Довольно подробно доктор описывает — в тот день, 10 января 1908 года, и в последующие дни — свои первые опыты. Судя по всему, он загодя изучил йогическую литературу, особенно трактат Патанджали с комментариями, освоил индийскую философию в части аскезы и мистики, но до тех пор не пробовал применить знания на практике и, похоже, сразу начал с труднейшего упражнения по ритмизации дыхания — пранаямы. Обнадеживающих результатов, правда, достиг не скоро.

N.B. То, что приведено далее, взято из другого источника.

-- ==== Sys2Proof/Machine/Loader.lean ====
section
/-! DEFINITION. The recovery loader on the recovery UART (R305, R306). -/

namespace Sys2Proof.Machine

/-- Longest image the loader takes. -/
def loaderMax : Nat := 1048576

/-- Offset of the next byte expected. -/
def loaderNext (s : State) : Nat := s.fw.loaderBuf.length

/-- A loader frame: SOF, TYPE, LEN, PAYLOAD and the CRC over the last three (R306). -/
def loaderFrame (typ : Nat) (payload : Bytes) : Bytes :=
  let b := toLe 1 typ ++ toLe 2 payload.length ++ payload
  [0xC3] ++ b ++ toLe 4 (crc32 b).toNat

/-- Send a frame on the recovery UART. -/
def loaderSend (typ : Nat) (payload : Bytes) (s : State) : State := emit (.uart (loaderFrame typ payload)) s

/-- Send ACK (TYPE 0x10) with a result. -/
def loaderAck (result : Nat) (s : State) : State := loaderSend 0x10 (toLe 4 (loaderNext s) ++ toLe 1 result) s

/-- Send NAK (TYPE 0x11) with a code. -/
def loaderNak (code : Nat) (s : State) : State := loaderSend 0x11 (toLe 4 (loaderNext s) ++ toLe 1 code) s

/-- The loader has received a frame now. -/
def loaderHeard (s : State) : State := { s with fw := { s.fw with loaderNs := s.clk.ns } }

/-- The loader discards what it holds and waits for BEGIN. -/
def loaderWait (s : State) : State := { s with fw := { s.fw with loaderLen := none, loaderBuf := [] } }

/-- LOADER_HELLO_TIMER (R305, R306): every second while it waits for BEGIN. -/
def execLoaderHelloTimer (s : State) : Res :=
  guarded (s.svc.recovery && s.fw.loaderLen.isNone && decide (s.fw.loaderNs + 1000000000 ≤ s.clk.ns)) (fun s =>
    loaderSend 0x01 (padTo 8 (unitSerial s) ++ toLe 1 (svnCount s) ++ toLe 1 (keysLive s) ++ toLe 1 s.fw.slotA.result.toNat ++
      toLe 1 s.fw.slotB.result.toNat) (loaderHeard s)) s

/-- LOADER_BEGIN (R305, R306). -/
def execLoaderBegin (length : BitVec 32) (crcOk : Bool) (s : State) : Res :=
  guarded s.svc.recovery (fun s =>
    let s := loaderHeard s
    if !crcOk then loaderNak 0x80 s
    else if loaderMax < length.toNat then loaderNak 0x82 (loaderWait s)
    else loaderAck 0 { s with fw := { s.fw with loaderLen := some length.toNat, loaderBuf := [] } }) s

/-- LOADER_DATA (R305, R306): a frame at another offset, with a bad CRC, or with more than LENGTH leaves room for is not stored. -/
def execLoaderData (offset : BitVec 32) (data : Bytes) (crcOk : Bool) (s : State) : Res :=
  guarded s.svc.recovery (fun s =>
    let s := loaderHeard s
    match s.fw.loaderLen with
    | none => loaderNak 0x80 s
    | some n =>
      if !crcOk || data.isEmpty || decide (4096 < data.length) then loaderNak 0x80 s
      else if offset.toNat != loaderNext s then loaderNak 0x81 s
      else if n < loaderNext s + data.length then loaderNak 0x80 s
      else loaderAck 0 { s with fw := { s.fw with loaderBuf := s.fw.loaderBuf ++ data } }) s

/-- The image has verified: slot A, then slot B, then slot A's flag record (R302, R305). -/
def loaderStore (i : Bytes) (s : State) : State :=
  raiseFlag false (nextFlagSeq s) (writeSlot true i (writeSlot false i s))

/-- LOADER_END (R297, R305): success writes the slots, answers result 1 and resets 10 ms later. -/
def execLoaderEnd (crcOk : Bool) (s : State) : Res :=
  guarded s.svc.recovery (fun s =>
    let s := loaderHeard s
    if !crcOk || s.fw.loaderLen.isNone then loaderNak 0x80 s
    else
      let r := imageCheck s s.fw.loaderBuf 1 0 true
      if r = 1 then
        let s := loaderAck 1 (loaderStore s.fw.loaderBuf s)
        { s with svc := { s.svc with warmAtNs := some (s.clk.ns + 10000000) } }
      else loaderWait (loaderNak r s)) s

/-- LOADER_FRAME_TIMEOUT (R305): more than 2 s without a frame. -/
def execLoaderFrameTimeout (s : State) : Res :=
  guarded (s.svc.recovery && s.fw.loaderLen.isSome && decide (s.fw.loaderNs + 2000000000 < s.clk.ns)) (fun s => loaderHeard (loaderWait s)) s

end Sys2Proof.Machine
end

«25 июля я заснул во время упражнения, — записывает он, отметив, что несколькими днями раньше перенес приступ кашля необыкновенной силы. — Я занимался пранаямой регулярно после полуночи и на рассвете. Единственным результатом была тяжесть в груди и приступы сухого кашля. На третьей неделе этих трудов я понял, в чем мое упущение: пытаясь ритмизировать дыхание по Патанджали, я забывал сконцентрировать ум на одном объекте. Именно этой ментальной пустоте я и был обязан сопротивлением организма. Я снова прибег к совету Хонигбергера. Заткнул уши воском и начал пранаяму не прежде, чем произнес молитвы. Я достиг состояния необыкновенной внутренней тишины. Даже теперь ясно помню первые ощущения: я находился как бы посреди разъяренного моря, которое на глазах успокаивалось, пока не превратилось в бескрайнюю водную гладь, не тревожимую ни волнами, ни даже малейшей рябью. Затем наступила полнота чувств, сравнимая разве что с той, какую дает иногда долгое слушание Моцарта. Несколько дней подряд я повторял этот опыт, однако дальше продвинуться не удалось. Я просыпался через четверть часа в приятных и неопределенных грезах. Опять не то! Упражнение подразумевало совсем иную цель. Значит, где-то на полпути я терял контроль над собой и отдавался на волю эманации своего собственного мозга. Я начал все сначала, результат был тот же: грезы, дремота или упоительная безмятежность…»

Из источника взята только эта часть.